= Teach for China =

Non-profit educational programme

Teach For China (美丽中国支教项目) is a non-profit educational programme established in 2008 under the Beijing Liede Future Scholarship Foundation, with the aim of 'giving all Chinese children, regardless of their origins, access to the same level of quality education' (让所有中国孩子，无论出身，都能获得同等的优质教育). It is an affiliate of the Teach For All network, which promotes the Teach For America model.

As an educational non-profit programme, Teach For China's positive actions have brought more than 2,700 teachers to China's rural areas, effectively narrowing and bridging the long-standing inequalities in the distribution of educational resources in the China between the urban and rural areas, and between the developed and underdeveloped regions and promoted the balanced development of education in China.

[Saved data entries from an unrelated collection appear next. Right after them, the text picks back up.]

/-- SIZE_CAPPED after a commit from the settings `old` of CD15 (R170): each Stitch that raises SIZE beyond the boot size
raises the event. DESIGN CHOICE (log 76): SIZE_CAPPED clears at a commit whose SIZE lies within the boot size again. -/
def hamCapped (s : State) (old : RegFile) : State :=
  let was := sizePages (rfGet old F.MX_HAMPER_CFG_SIZE)
  let size := sizePages (s.act F.MX_HAMPER_CFG_SIZE)
  if s.booted ∧ size > s.sx.hamBoot then
    let t := s.setRg F.SX_HAM_STATE_SIZE_CAPPED 1
    if size > was then t.raise 73 else t
  else s.setRg F.SX_HAM_STATE_SIZE_CAPPED 0

/-! ### Admission -/

/-- The largest cell count that the on-die test lets a queue reach (R164). -/
def dieLimit (s : State) (ep q : Nat) (except : Option Nat) : Nat :=
  let alpha := alphaTimes (s.cfg ep (F.SX_TC_CFG_ALPHA_DIE (q % 8))) 5 (s.freeCells except)
  let cap := s.cfg ep (F.SX_QLIM_CAP q)
  max (s.effRsv q) (if cap > 0 then min alpha cap else alpha)

/-- A move from RUN to PARTIAL is on its way (R87). -/
def leavesRun (s : State) : Bool := match s.pw.moving with | .toPartial _ => true | _ => false

/-- A frame of an epoch may spill from a queue (R171), unless the Hamper is being released for PARTIAL (R87). -/
def maySpill (s : State) (ep q : Nat) : Bool :=
  ((s.inRun && s.runMode ep != 0 && !s.leavesRun) || s.mode == 7) && decide (s.cfg ep (F.SX_TC_CFG_SPILL_EN (q % 8)) = 1) &&
    s.hamState == 1

/-- Free Hamper cells (R176). -/
def hamFree (s : State) : Nat := 16 * (s.hamPages - s.hamUsed)

/-- The Hamper test (R176). -/
def hamTest (s : State) (ep q len : Nat) : Bool :=
  decide (16 * s.queuePages q + hamCells len ≤ alphaTimes (s.cfg ep (F.SX_TC_CFG_ALPHA_HAM (q % 8))) 6 s.hamFree)

/-- The admission of a frame of n cells to a queue (R164, R172, R176). -/
def admits (s : State) (f : Frame) (q n : Nat) (except : Option Nat) : Admit :=
  if !(s.queueOf q).spill ∧ s.dieCells q + n ≤ s.dieLimit f.epoch q except then .die
  else if s.maySpill f.epoch q then (if s.hamTest f.epoch q f.len then .hamper else .noHamper)
  else .refuse

/-- A queue refuses a frame (R164, R176, R183). -/
def refuseAt (s : State) (q : Nat) (a : Admit) : State :=
  match a with
  | .noHamper => s.bump (F.SX_Q_DROP_HAMPER_COUNT q)
  | _ => (s.bump (F.SX_Q_DROP_THRESH_COUNT q)).pmu 0x04 q

/-- Queue q is a timed queue (R252). -/
def timed (s : State) (q : Nat) : Bool := decide (s.act (F.SC_TCQ_LAUNCH_EN (q / 8) (q % 8)) = 1)

/-- The launch time that a frame takes for queue q: a host descriptor's, or the ingress stamp, its seconds extended
(R271), on the egress port's instance plus LAUNCH_OFFSET (R252). -/
def launchTime (s : State) (f : Frame) (q : Nat) : Int :=
  let i := s.act (F.SC_PORT_CFG_TI_SEL (q / 8))
  match f.launch with
  | some t => (extendTime (s.tiNs i) t : Nat)
  | none => s.convertStamp f.ti (nearStamp (s.tiNs f.ti) f.stamp) i + (s.act (F.SC_LOFS_LAUNCH_OFFSET (q / 8) (q % 8)) : Nat)

/-- A copy of a frame for an egress queue; in a timed queue it has its launch time from now on (R252, R267). -/
def newCopy (s : State) (f : Frame) (id q : Nat) (cut mcast : Bool) : Copy :=
  ⟨id, q / 8, q % 8, cut, mcast, if s.timed q then some (s.launchTime f q) else none, false, false, none, none, none, none,
    none⟩

/-- The launch time of a copy; one that queue q took before it was a timed queue takes it as of now (R252, R267). -/
def launchOf (s : State) (c : Copy) (q : Nat) : Int :=
  match c.launch, s.frameOf c.frame with
  | some t, _ => t
  | none, some f => s.launchTime f q
  | none, none => 0

/-- A frame for a timed queue whose launch time lies more than 1 s ahead (R253). -/
def beyondHorizon (s : State) (f : Frame) (q : Nat) : Bool :=
  s.timed q && decide (s.launchTime f q > (giga : Int) + s.tiNs (s.act (F.SC_PORT_CFG_TI_SEL (q / 8))))

/-- A scheduler event of a port (R258, R259). -/
def scEvent (s : State) (ev p : Nat) : State := (s.setRg F.SC_EV_LAST_PORT p).raise ev

/-- A frame of a copy's own, enqueued at `at_`: the frame's bytes and record, without cells (R183, R184). -/
def cloneOf (f : Frame) (parent at_ : Nat) : Frame :=
  { f with
    cells := [], slots := 0, live := 1, kids := 0, copying := 0, parent := some parent, stage := .queued, lines := []
    times := { f.times with enqueue := some at_ } }

/-- A clone of frame id enters; answers the state and the clone's identifier. -/
def addClone (s : State) (id : Nat) (f : Frame) : State × Nat :=
  let k := s.sx.nextId
  let t := { s.setFrame k (some (cloneOf f id s.now)) with sx.nextId := k + 1 }
  (t.modFrame id (fun f => { f with kids := f.kids + 1 }), k)

/-- A copy joins its queue's on-die head. -/
def pushDie (s : State) (q : Nat) (c : Copy) : State :=
  let x := s.queueOf q
  ((s.setQueue q { x with die := x.die ++ [c] }).notePeak q).pmu 0x01 q
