-- ==== Sys2Proof/Machine/FoldOps.lean ====
section
/-!
DEFINITION. Fold as operations (14_sleep_wake.md): keep-alives, the top-talker tables, what follows from a domain's
need, and the mode transitions that Fold asks for (R85).
-/

namespace Sys2Proof.Machine

namespace State

/-! ### Transitions that Fold asks for -/

/-- A mode transition starts (R86 to R88); none for the agent: Fold asked for it. -/
def startMove (s : State) (m : Moving) (a : Option Agent) : State :=
  { s with pw.moving := m, pw.requester := a, pw.byFold := a.isNone }.setRg F.SV_MODE_MOVING 1

/-- No start and no transition runs, and the mode is one that Fold may leave (R85, R91). -/
def settled (s : State) : Bool :=
  s.booted && !s.pw.rescue && decide (s.rg F.SV_MODE_RAMPING = 0) && decide (s.pw.moving = .none) &&
    decide (2 ≤ s.mode ∧ s.mode ≤ 5)

/-- All of some domains have folded. -/
def allAsleep (s : State) (ds : List Nat) : Bool := !ds.isEmpty && ds.all (fun d => decide ((s.sdOf d).state = 4))

/-- The member domains (R402). -/
def members (s : State) : List Nat := s.validSds.filter (fun d => decide (s.fold (F.SV_SD_W0_MEMBER d) = 1))

/-- The domains that contain a SerDes port or a host port. -/
def runSds (s : State) : List Nat := s.validSds.filter (fun d => decide (Nat.land (s.sdPorts d) runPorts ≠ 0))

/-- After a fold or a Stitch, R85 is judged as soon as no transition runs. -/
def modeAuto (s : State) : State :=
  if !s.pw.foldDue || !s.settled then s
  else
    let t := { s with pw.foldDue := false }
    if s.act F.SV_MODE_CFG_LISTEN_EN = 1 ∧ s.allAsleep s.members then t.startMove (.toListen true) none
    else if 3 ≤ s.mode ∧ s.act F.SV_MODE_CFG_PARTIAL_EN = 1 ∧ s.allAsleep s.runSds then
      t.startMove (.toPartial 0) none
    else t

/-! ### Keep-alives -/

/-- SRC_MAC (R422). -/
def kaSrc (s : State) : Nat := s.act F.SV_FOLD_SRC_LO_SRC_MAC + 2 ^ 32 * s.act F.SV_FOLD_SRC_HI_SRC_MAC

/-- The gateway's own Ethernet keep-alive, FCS excluded (R405, R406). -/
def kaFrame (s : State) (d : Nat) (need : Bool) : List Byte :=
  let head := beBytes 6 s.kaMac ++ beBytes 6 s.kaSrc ++ beBytes 2 0x88B6 ++
    [1, Byte.ofNat (s.fold (F.SV_SD_W0_WIRE_DOMAIN d)), if need then 1 else 0, 0] ++ beBytes 4 (s.sdOf d).seq
  slice0 head 0 60

/-- One Ethernet keep-alive leaves through P39 to the ports of the domain (R406). -/
def kaEthernet (s : State) (d : Nat) (need : Bool) : State :=
  let ports := s.sdPorts d
  if s.kaMac = 0 ∨ ports = 0 then s
  else
    (s.enterWhole 39 (s.kaFrame d need) (fun f => { f with directive := some ports })).setSd d
      { s.sdOf d with seq := ((s.sdOf d).seq + 1) % 2 ^ 32 }

/-- The CC frame of a CAN keep-alive (R406). -/
def kaCanFrame (s : State) (d : Nat) : CanFrame where
  id := s.fold (F.SV_SD_W5_KA_TX_ID d)
  ide := s.fold (F.SV_SD_W5_KA_TX_IDE d) == 1
  rtr := false
  format := 0
  brs := false
  esi := false
  dlc := 8
  sdt := 0
  vcid := 0
  sec := false
  af := 0
  data := [Byte.ofNat (s.fold (F.SV_SD_W6_KA_NODE d)), 1, 0, 0, 0, 0, 0, 0]

/-- KA_OBJ is not a VALID TX object with GW = 0, or its header write is discarded (R301, R406). -/
def kaBlocked (s : State) (c o : Nat) : Bool :=
  let st := s.objStatus c o
  !canIs (s.canRf c) c o 1 || canGw (s.canRf c) c o || st == 1 || st == 2

/-- The failure of a CAN keep-alive, once until one next succeeds on that bus (R406). -/
def kaFails (s : State) (d c : Nat) : State :=
  let x := s.sdOf d
  if x.kaFail.testBit c then s
  else ((s.setSd d { x with kaFail := setBit x.kaFail c }).bump F.SV_FOLD_KA_TX_FAIL_COUNT).raise 238

/-- One CAN keep-alive on bus c (R406). Its own request is no local wake. -/
def kaCan (s : State) (d c : Nat) : State :=
  let o := s.fold (F.SV_SD_W6_KA_OBJ d)
  if s.kaBlocked c o then s.kaFails d c
  else
    let f := s.kaCanFrame d
    let t := ((s.putHeader c o f (s.rg (F.BX_CAN_OBJ_W3_LEN c o))).putData c o f.data).setStatus c o 1
    t.setSd d { s.sdOf d with kaFail := clrBit (s.sdOf d).kaFail c }

/-! ### Top talkers (R416, R417) -/

/-- KIND of a top-talker entry. -/
def talkKind (s : State) (d k : Nat) : Nat := s.rg (F.SV_SD_TALK_KIND d k)

/-- COUNT of a top-talker entry. -/
def talkCount (s : State) (d k : Nat) : Nat := s.rg (F.SV_SD_TALK_COUNT_COUNT d k)

/-- SOURCE of a top-talker entry. -/
def talkSource (s : State) (d k : Nat) : Nat :=
  s.rg (F.SV_SD_TALK_SRC_LO_SOURCE d k) + 2 ^ 32 * s.rg (F.SV_SD_TALK_SRC_HI_SOURCE d k)

/-- The entry is this source: a MAC address; a CAN identifier with its bus; the gateway. -/
def talkIs (s : State) (d k kind unit src : Nat) : Bool :=
  decide (s.talkKind d k = kind) && decide (s.talkSource d k = src) &&
    (decide (kind ≠ 2) || decide (s.rg (F.SV_SD_TALK_UNIT d k) = unit))

/-- The entry that a new source takes. -/
def talkSlot (s : State) (d : Nat) : Nat :=
  match (List.range 8).find? (fun k => decide (s.talkKind d k = 0)) with
  | some k => k
  | none => (List.range 8).foldl (fun b k => if s.talkCount d k < s.talkCount d b then k else b) 0

/-- A keep-alive of a source with NEED = 1 is counted: kind 1 MAC, 2 CAN, 3 gateway. -/
def talk (s : State) (d kind unit src : Nat) : State :=
  let stamp := fun (t : State) (k : Nat) => { t with aon.talkAt := Sparse.set (fun _ => 0) t.aon.talkAt (8 * d + k) t.now }
  match (List.range 8).find? (fun k => s.talkIs d k kind unit src) with
  | some k => stamp (s.bump (F.SV_SD_TALK_COUNT_COUNT d k)) k
  | none =>
    let k := s.talkSlot d
    let t := ((s.wr (R.SV_SD_TALK d k) (Word.ofNat (kind + 256 * unit))).wr (R.SV_SD_TALK_SRC_LO d k)
      (Word.ofNat src)).wr (R.SV_SD_TALK_SRC_HI d k) (Word.ofNat (src / 2 ^ 32))
    stamp (t.setRg (F.SV_SD_TALK_COUNT_COUNT d k) 1) k

/-- Up to four entries of a list, highest count first. -/
def topFour (s : State) (d : Nat) (ks : List Nat) : List Nat :=
  (ks.mergeSort (fun a b => decide (s.talkCount d b ≤ s.talkCount d a))).take 4

/-- The OVERSTAY records of a domain (R417, R418, R514): one per source, and the summary. -/
def overstayRecords (s : State) (d : Nat) (ks : List Nat) : State :=
  let cls := if s.sdBuses d ≠ 0 then 1 else 0
  let top := s.topFour d ks
  let t := s.forEach (top.zip (List.range 4)) (fun t e =>
    t.ledgerAdd 0x09 (leBytes 1 d ++ leBytes 1 cls ++ leBytes 1 e.2 ++ leBytes 1 (s.talkKind d e.1) ++
      leBytes 1 (s.rg (F.SV_SD_TALK_UNIT d e.1)) ++ leBytes 6 (s.talkSource d e.1) ++ leBytes 4 (s.talkCount d e.1)))
  t.ledgerAdd 0x09 (leBytes 1 d ++ leBytes 1 cls ++ [0xFF])

/-- T_FOLD in ns (R421). -/
def tFold (s : State) (d : Nat) : Nat :=
  let v := s.fold (F.SV_SD_W0_T_FOLD d)
  100000000 * orElse (decide (v ≠ 0)) v 30

/-! ### The need of a domain -/

/-- A domain's need is judged again (R403, R406, R407). -/
def foldJudge (s : State) (d : Nat) : State :=
  let x := s.sdOf d
  if x.state = 1 ∧ !s.sdNeeded d then
    let t := s.setSd d { x with state := 2, timerFrom := s.now }
    if s.booted ∧ !x.enforced ∧ s.fold (F.SV_SD_W0_KA_TX_EN d) = 1 then
      t.kaEthernet d false
    else t
  else s.needUp d

/-- Every valid domain is judged again. -/
def foldsJudge (s : State) : State := s.forEach s.validSds foldJudge

/-- The waits of R415 for a wake of any of these domains are met. -/
def validate (s : State) (doms : Nat) : State :=
  { s with aon.judge := s.aon.judge.map (fun j =>
      if Nat.land j.domains doms ≠ 0 then { j with valid := true } else j) }

/-- The identifier lies in a domain's keep-alive range, IDE equal (R405). -/
def kaRange (s : State) (d id : Nat) (ide : Bool) : Bool :=
  decide (s.fold (F.SV_SD_W3_KA_ID_LO d) ≤ id ∧ id ≤ s.fold (F.SV_SD_W4_KA_ID_HI d)) &&
    decide (s.fold (F.SV_SD_W3_KA_IDE d) = if ide then 1 else 0)

/-- The domains whose keep-alive a CAN frame is (R405). -/
def kaCanSds (s : State) (c id : Nat) (ide : Bool) : List Nat :=
  s.validSds.filter (fun d => (s.sdBuses d).testBit c && s.kaRange d id ide)

/-- The frame is looked at for a keep-alive (R405): it is counted good and has had step 4, and one that CE decrypts has
been verified and has had its second pass. -/
def kaDue (f : Frame) : Bool :=
  f.good && !f.zombie && match f.ce with
    | some w => w.done && decide (f.pass = 2) && f.verdict != .untrusted
    | none => decide (1 ≤ f.pass)

/-- The domains whose keep-alive a frame of a port is (R405). -/
def kaFrameSds (s : State) (f : Frame) : List Nat :=
  if kaDue f then s.kaDomains f (parseHdr f.bytes) else []

/-- The wake of a keep-alive with NEED = 1, where one of its unit's domains is not AWAKE or QUIET (R411). -/
def kaWake (s : State) (can : Bool) (unit id : Nat) : State :=
  let doms := if can then s.busSds unit else s.portSds unit
  let due := s.validSds.any (fun d => doms.testBit d && (s.sdLate d || decide ((s.sdOf d).state = 4)))
  if due then s.wake (if can then 6 else 8) unit none doms id else s

/-- A keep-alive of these domains is recognised on a bus, or on a port with its source address (R405, R407, R411, R415,
R416). -/
def kaTake (s : State) (ds : List Nat) (can : Bool) (unit id : Nat) (need : Bool) : State :=
  if ds.isEmpty then s
  else
    let s1 := s.bump F.SV_FOLD_KA_RX_COUNT
    if need then
      ((s1.kaWake can unit id).forEach ds (fun t d =>
        (if (t.sdOf d).state = 2 then t.setSd d { t.sdOf d with timerFrom := t.now } else t).talk d (if can then 2 else 1)
          unit id)).validate (if can then s.busSds unit else s.portSds unit)
    else s1

end State

end Sys2Proof.Machine
end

By the end of 2021, the project had dispatched more than 3,100 project teachers to more than 440 primary and secondary schools in education resource-poor areas, impacting more than 890,000 rural students. In 2022, under the guidance of the Youth Volunteer Action Guidance Centre of the Central Committee of the Communist Youth League of China, the Teach For China Project launched the 'College Students' Volunteer Service in the West Programme Teach For China Teaching Special Project' (大学生志愿服务西部计划美丽中国支教专项), a sub-project of the Western Plan.